**Directions**: The lines from the start of the records below through the line containing "def Dev.tapBoundary (d" are to be copied exactly, both ends included, with nothing added.

*** Opening Data shown ***

-- ==== Sys2Proof/Machine/Debug.lean ====
section
/-! DEFINITION.  JTAG and debug (R429 to R431): the TAP's instructions, the fuses, and the debug module of the RISC-V
External Debug Support 0.13.2 (log entry 25). -/

set_option Elab.async false

namespace Sys2Proof.Machine

def Dev.setTap (d : Dev) (f : TapState → TapState) : Dev := { d with tap := f d.tap }

/-! ### The TAP (R429) -/

/-- An instruction is in force, and its data register has captured `v`. -/
def Dev.tapSet (d : Dev) (ir v : Nat) : Dev := d.setTap fun t => { t with ir := ir, dr := v }

/-- An instruction that selects the boundary-scan register. -/
def Dev.tapBoundary (d : Dev) (ir : Nat) : Dev := let (k, d) := d.fresh; d.tapSet ir (Config.boundary k)

/-- The device identification code. -/
def idcode : Nat := 0x1740056B

/-! ### Halting (R430) -/

/-- Both cores halt together. -/
def Dev.debugHalt (d : Dev) : Dev := if d.tap.dbgLock || d.tap.halted then d else d.enterDebug 3

/-- One instruction runs, without interrupts, and the hart stops again. -/
def Dev.debugOne (d : Dev) : Dev :=
  let d := { d with tap := { d.tap with halted := false }, cp := { d.cp with waiting := false, hart := { d.cp.hart with pc := d.tap.dpc } } }
  let d := d.cpFetch
  if d.tap.halted then d else d.enterDebug 4

def Dev.debugStep (d : Dev) : Dev := if d.tap.dbgLock || !d.tap.halted then d else d.debugOne

/-- Both cores resume at dpc; with dcsr.step they stop after one instruction. -/
def Dev.debugResume (d : Dev) : Dev :=
  if d.tap.dbgLock || !d.tap.halted then d
  else
    let d := if bit d.tap.dcsr.toNat 2 then d.debugOne
      else { d with tap := { d.tap with halted := false }, cp := { d.cp with hart := { d.cp.hart with pc := d.tap.dpc } } }
    d.setTap fun t => { t with resumeAck := true }

/-! ### Abstract commands and the program buffer -/

/-- dcsr: xdebugver 4, cause, machine mode, and the writable bits. -/
def Dev.dcsrWord (d : Dev) : Word := d.tap.dcsr ||| BitVec.ofNat 32 (4 * 2 ^ 28 + d.tap.cause * 64 + 3)

/-- A register of the hart as the debugger reads it; none where there is no such register. -/
def Dev.debugReg (d : Dev) (n : Nat) : Dev × Option Word :=
  if 0x1000 ≤ n ∧ n < 0x1020 then (d, some (d.cp.hart.reg (n - 0x1000)))
  else if n = 0x7B0 then (d, some d.dcsrWord)
  else if n = 0x7B1 then (d, some d.tap.dpc)
  else if n < 0x1000 then d.cpCsr n
  else (d, none)

/-- The debugger writes a register of the hart. -/
def Dev.debugRegPut (d : Dev) (n : Nat) (v : Word) : Dev :=
  if 0x1000 ≤ n ∧ n < 0x1020 then d.setCpHart (d.cp.hart.setReg (n - 0x1000) v)
  else if n = 0x7B0 then d.setTap fun t => { t with dcsr := v &&& 0x00008E04 }
  else if n = 0x7B1 then d.setTap fun t => { t with dpc := v &&& 0xFFFFFFFE }
  else if 0xC00 ≤ n then d
  else d.setCpHart (hartCsrWrite d.cp.hart n v)

/-- A command error, kept until it is cleared. -/
def Dev.debugErr (d : Dev) (e : Nat) : Dev := d.setTap fun t => { t with cmdErr := if t.cmdErr = 0 then e else t.cmdErr }

/-- The program buffer as half words. -/
def Dev.progHalves (d : Dev) : List Nat :=
  (List.range 8).flatMap fun i => let w := ((d.tap.progbuf[i]?).getD 0).toNat; [w % 65536, w / 65536]

/-- Run the program buffer from half word `h`: it ends at EBREAK or at its end; an instruction that traps or leaves the
line ends it with cmderr 3. -/
def Dev.runProg (halves : List Nat) : Nat → Nat → Dev → Dev
  | 0, _, d => d
  | n + 1, h, d =>
    if 16 ≤ h then d
    else
      let lo := nth halves h
      let len := rvLen lo
      let w := if len = 2 then lo else lo + 65536 * nth halves (h + 1)
      match rvDecode w with
      | .ebreak => d
      | i =>
        let before := d.cp.hart
        let d' := d.cpExec i len w
        if d'.cp.hart.pc = before.pc + BitVec.ofNat 32 len then
          Dev.runProg halves n (h + len / 2) (d'.setCpHart { d'.cp.hart with pc := before.pc })
        else (d'.setCpHart { d'.cp.hart with pc := before.pc, csr := before.csr }).debugErr 3

/-- `command`: access register, with transfer, and execution of the program buffer after it. -/
def Dev.abstractCmd (d : Dev) (w : Nat) : Dev :=
  if d.tap.cmdErr ≠ 0 then d
  else if bits w 31 24 ≠ 0 then d.debugErr 2
  else if !d.tap.halted then d.debugErr 4
  else if bit w 17 && bits w 22 20 != 2 then d.debugErr 2
  else
    let n := bits w 15 0
    let d := if !bit w 17 then d
      else
        match d.debugReg n with
        | (d, none) => d.debugErr 3
        | (d, some v) => if bit w 16 then d.debugRegPut n d.tap.data else d.setTap fun t => { t with data := v }
    if bit w 18 && d.tap.cmdErr == 0 then
      let held := d.cp.hart.pc
      let d := (d.setTap fun t => { t with halted := false })
      let d := Dev.runProg d.progHalves 16 0 d
      (d.setTap fun t => { t with halted := true }).setCpHart { d.cp.hart with pc := held }
    else d

/-! ### System bus (R430) -/

/-- A read of the map of Table 17.1; none is an error. -/
def Dev.sbRead (d : Dev) (a n : Nat) : Dev × Option (List Byte) :=
  if inTcm a n then (d, some (Memory.read d.cp.tcm (a - tcmBase) n))
  else if inRom a n then (d, some ((List.range n).map fun i => Config.bootRom (a + i)))
  else
    match d.cpBus a with
    | some b =>
      match (match busDomain b with | some k => d.wakeNow k | none => d).busLoad .host b n with
      | (d, .data bs) => (d, some bs)
      | (d, _) => (d, none)
    | none => (d, none)

/-- A write of the map of Table 17.1; the flag is an error. -/
def Dev.sbWrite (d : Dev) (a n v : Nat) : Dev × Bool :=
  if inTcm a n then (d.setCp fun c => { c with tcm := Memory.write c.tcm (a - tcmBase) (leBytes n v) }, false)
  else
    match d.cpBus a with
    | some b =>
      match busDomain b with
      | some k => (d.wakeNow k).busPerform .host b n v
      | none => (d, true)
    | none => (d, true)

/-- Bytes of a system-bus access; none where the size is not 8, 16 or 32 bits. -/
def Dev.sbSize (d : Dev) : Option Nat := match bits d.tap.sbcs.toNat 19 17 with | 0 => some 1 | 1 => some 2 | 2 => some 4 | _ => none

def Dev.sbFail (d : Dev) (e : Nat) : Dev := d.setTap fun t => { t with sbErr := e }
def Dev.sbNext (d : Dev) (n : Nat) : Dev :=
  if bit d.tap.sbcs.toNat 16 then d.setTap fun t => { t with sbaddr := t.sbaddr + BitVec.ofNat 32 n } else d

/-- A system-bus access starts: none while an error stands. -/
def Dev.sbAccess (d : Dev) (write : Bool) : Dev :=
  if d.tap.sbErr ≠ 0 then d
  else
    match d.sbSize with
    | none => d.sbFail 4
    | some n =>
      let a := d.tap.sbaddr.toNat
      if a % n ≠ 0 then d.sbFail 3
      else if write then
        let (d, bad) := d.sbWrite a n (d.tap.sbdata.toNat % 256 ^ n)
        if bad then d.sbFail 2 else d.sbNext n
      else
        match d.sbRead a n with
        | (d, some bs) => (d.setTap fun t => { t with sbdata := BitVec.ofNat 32 (leNat bs) }).sbNext n
        | (d, none) => d.sbFail 2

/-! ### The debug module interface -/

/-- dmstatus: version 2, authenticated, implicit EBREAK; and whether the hart is halted, runs, and has resumed. -/
def Dev.dmStatus (d : Dev) : Nat :=
  2 + 0x80 + 0x400000 + (if d.tap.halted then 0x300 else 0xC00) + (if d.tap.resumeAck then 0x30000 else 0)

/-- A register of the debug module, as read. -/
def Dev.dmRead (d : Dev) (a : Nat) : Dev × Nat :=
  if a = 0x04 then (d, d.tap.data.toNat)
  else if a = 0x10 then (d, d.tap.dmActive.toNat)
  else if a = 0x11 then (d, d.dmStatus)
  else if a = 0x16 then (d, 8 * 2 ^ 24 + d.tap.cmdErr * 256 + 1)
  else if 0x20 ≤ a ∧ a < 0x28 then (d, ((d.tap.progbuf[a - 0x20]?).getD 0).toNat)
  else if a = 0x38 then (d, 2 ^ 29 + (d.tap.sbcs.toNat &&& 0x001F8000) + d.tap.sbErr * 4096 + 32 * 32 + 7)
  else if a = 0x39 then (d, d.tap.sbaddr.toNat)
  else if a = 0x3C then
    let v := d.tap.sbdata.toNat
    (if bit d.tap.sbcs.toNat 15 then d.sbAccess false else d, v)
  else if a = 0x40 then (d, d.tap.halted.toNat)
  else (d, 0)

/-- dmcontrol: dmactive 0 resets the module; haltreq, else resumereq. -/
def Dev.dmControl (d : Dev) (w : Nat) : Dev :=
  if !bit w 0 then
    d.setTap fun t => { t with dmActive := false, data := 0, progbuf := [], cmdErr := 0, sbcs := 0, sbErr := 0, sbaddr := 0, sbdata := 0,
                               resumeAck := false }
  else
    let d := d.setTap fun t => { t with dmActive := true }
    if bit w 31 then d.debugHalt
    else if bit w 30 then (d.setTap fun t => { t with resumeAck := false }).debugResume
    else d

/-- sbcs: the error clears by writing ones. -/
def Dev.sbControl (d : Dev) (w : Nat) : Dev :=
  d.setTap fun t => { t with sbcs := BitVec.ofNat 32 (w &&& 0x001F8000), sbErr := t.sbErr &&& (7 - bits w 14 12) }

/-- A register of the debug module is written. -/
def Dev.dmWrite (d : Dev) (a : Nat) (v : Word) : Dev :=
  if a = 0x10 then d.dmControl v.toNat
  else if !d.tap.dmActive then d
  else if a = 0x04 then d.setTap fun t => { t with data := v }
  else if a = 0x16 then d.setTap fun t => { t with cmdErr := t.cmdErr &&& (7 - bits v.toNat 10 8) }
  else if a = 0x17 then d.abstractCmd v.toNat
  else if 0x20 ≤ a ∧ a < 0x28 then
    d.setTap fun t => { t with progbuf := (t.progbuf ++ List.replicate (8 - t.progbuf.length) 0).set (a - 0x20) v }
  else if a = 0x38 then d.sbControl v.toNat
  else if a = 0x39 then
    let d := d.setTap fun t => { t with sbaddr := v }
    if bit d.tap.sbcs.toNat 20 then d.sbAccess false else d
  else if a = 0x3C then (d.setTap fun t => { t with sbdata := v }).sbAccess true
  else d

/-- DMI: a read or a write of the debug module; bypass when DBG_LOCK is 1. -/
def Dev.tapDmi (d : Dev) (a : Nat) (v : Word) (op : Nat) : Dev :=
  if d.tap.dbgLock then d.tapSet 0x11 0
  else
    match op with
    | 1 => let (d, r) := d.dmRead a; d.tapSet 0x11 (a * 2 ^ 34 + r * 4)
    | 2 => (d.dmWrite a v).tapSet 0x11 (a * 2 ^ 34)
    | _ => d.tapSet 0x11 (a * 2 ^ 34)

/-- DTMCS: version 1 and the address bits; bypass when DBG_LOCK is 1. -/
def Dev.tapDtmcs (d : Dev) : Dev := d.tapSet 0x10 (if d.tap.dbgLock then 0 else 1 + 16 * Config.dmiBits.toNat)

/-! ### Fuses (R394, R431) -/

/-- Cells 0 to 255 are KEY_FUSE, 256 REQUIRE_SIG and 257 DBG_LOCK; others cannot be programmed. -/
def Dev.burnFuse (d : Dev) (c : Nat) : Dev :=
  if c < 256 then d.putWord R.KEY_FUSE (c / 32) (d.rd R.KEY_FUSE (c / 32) ||| 2 ^ (c % 32))
  else if c = 256 then d.putWord R.FUSE_STATUS 0 (d.rd R.FUSE_STATUS ||| 1)
  else if c = 257 then d.setTap fun t => { t with dbgLock := true }
  else d

/-- Every fuse as read: KEY_FUSE, REQUIRE_SIG, DBG_LOCK, DEVICE_UID. -/
def Dev.fuses (d : Dev) : Nat :=
  leNat ((List.range 8).flatMap fun k => leBytes 4 (d.rd R.KEY_FUSE k)) + (d.get F.FUSE_STATUS_REQUIRE_SIG) * 2 ^ 256 +
    d.tap.dbgLock.toNat * 2 ^ 257 + d.uid * 2 ^ 258

/-- FUSE: programming requires boot hold, and supply and temperature in range. -/
def Dev.tapFuse (d : Dev) (cells : List Nat) (inRange : Bool) : Dev :=
  let d := if inRange && d.bootStep == 15 then d.each cells Dev.burnFuse else d
  d.tapSet 0x20 d.fuses

/-! ### Meanings -/

/-- TAP_EXTEST (R429). -/
def execTapExtest (s : State) : Host.Outcome State Fault Refusal := .next (s.upd (·.tapBoundary 0x00))
/-- TAP_IDCODE (R429). -/
def execTapIdcode (s : State) : Host.Outcome State Fault Refusal := .next (s.upd (·.tapSet 0x01 idcode))
/-- TAP_SAMPLE_PRELOAD (R429). -/
def execTapSamplePreload (s : State) : Host.Outcome State Fault Refusal := .next (s.upd (·.tapBoundary 0x02))
/-- TAP_EXTEST_PULSE (R429). -/
def execTapExtestPulse (s : State) : Host.Outcome State Fault Refusal := .next (s.upd (·.tapBoundary 0x03))
/-- TAP_EXTEST_TRAIN (R429). -/
def execTapExtestTrain (s : State) : Host.Outcome State Fault Refusal := .next (s.upd (·.tapBoundary 0x04))
/-- TAP_CLAMP (R429). -/
def execTapClamp (s : State) : Host.Outcome State Fault Refusal := .next (s.upd (·.tapSet 0x05 0))
/-- TAP_HIGHZ (R429). -/
def execTapHighz (s : State) : Host.Outcome State Fault Refusal := .next (s.upd (·.tapSet 0x06 0))
/-- TAP_DTMCS (R429, R430). -/
def execTapDtmcs (s : State) : Host.Outcome State Fault Refusal := .next (s.upd (·.tapDtmcs))
/-- TAP_DMI (R429, R430): address, data and operation (1 read, 2 write) of the debug module interface. -/
def execTapDmi (addr : BitVec 7) (data : Word) (op : BitVec 2) (s : State) : Host.Outcome State Fault Refusal :=
  .next (s.upd (·.tapDmi addr.toNat data op.toNat))
/-- TAP_FUSE (R394, R431): the cells to program, and whether VDDIO_18 and TJ are in range. -/
def execTapFuse (cells : List (BitVec 9)) (inRange : Bool) (s : State) : Host.Outcome State Fault Refusal :=
  .next (s.upd (·.tapFuse (cells.map (·.toNat)) inRange))
/-- TAP_BYPASS (R429). -/
def execTapBypass (s : State) : Host.Outcome State Fault Refusal := .next (s.upd (·.tapSet 0xFF 0))
/-- DEBUG_HALT (R430). -/
def execDebugHalt (s : State) : Host.Outcome State Fault Refusal := .next (s.upd (·.debugHalt))
/-- DEBUG_RESUME (R430). -/
def execDebugResume (s : State) : Host.Outcome State Fault Refusal := .next (s.upd (·.debugResume))
/-- DEBUG_STEP (R430). -/
def execDebugStep (s : State) : Host.Outcome State Fault Refusal := .next (s.upd (·.debugStep))

end Sys2Proof.Machine
end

*** Closing Data shown ***

**The answer**:
-- ==== Sys2Proof/Machine/Debug.lean ====
section
/-! DEFINITION.  JTAG and debug (R429 to R431): the TAP's instructions, the fuses, and the debug module of the RISC-V
External Debug Support 0.13.2 (log entry 25). -/

set_option Elab.async false

namespace Sys2Proof.Machine

def Dev.setTap (d : Dev) (f : TapState → TapState) : Dev := { d with tap := f d.tap }

/-! ### The TAP (R429) -/

/-- An instruction is in force, and its data register has captured `v`. -/
def Dev.tapSet (d : Dev) (ir v : Nat) : Dev := d.setTap fun t => { t with ir := ir, dr := v }

/-- An instruction that selects the boundary-scan register. -/
def Dev.tapBoundary (d : Dev) (ir : Nat) : Dev := let (k, d) := d.fresh; d.tapSet ir (Config.boundary k)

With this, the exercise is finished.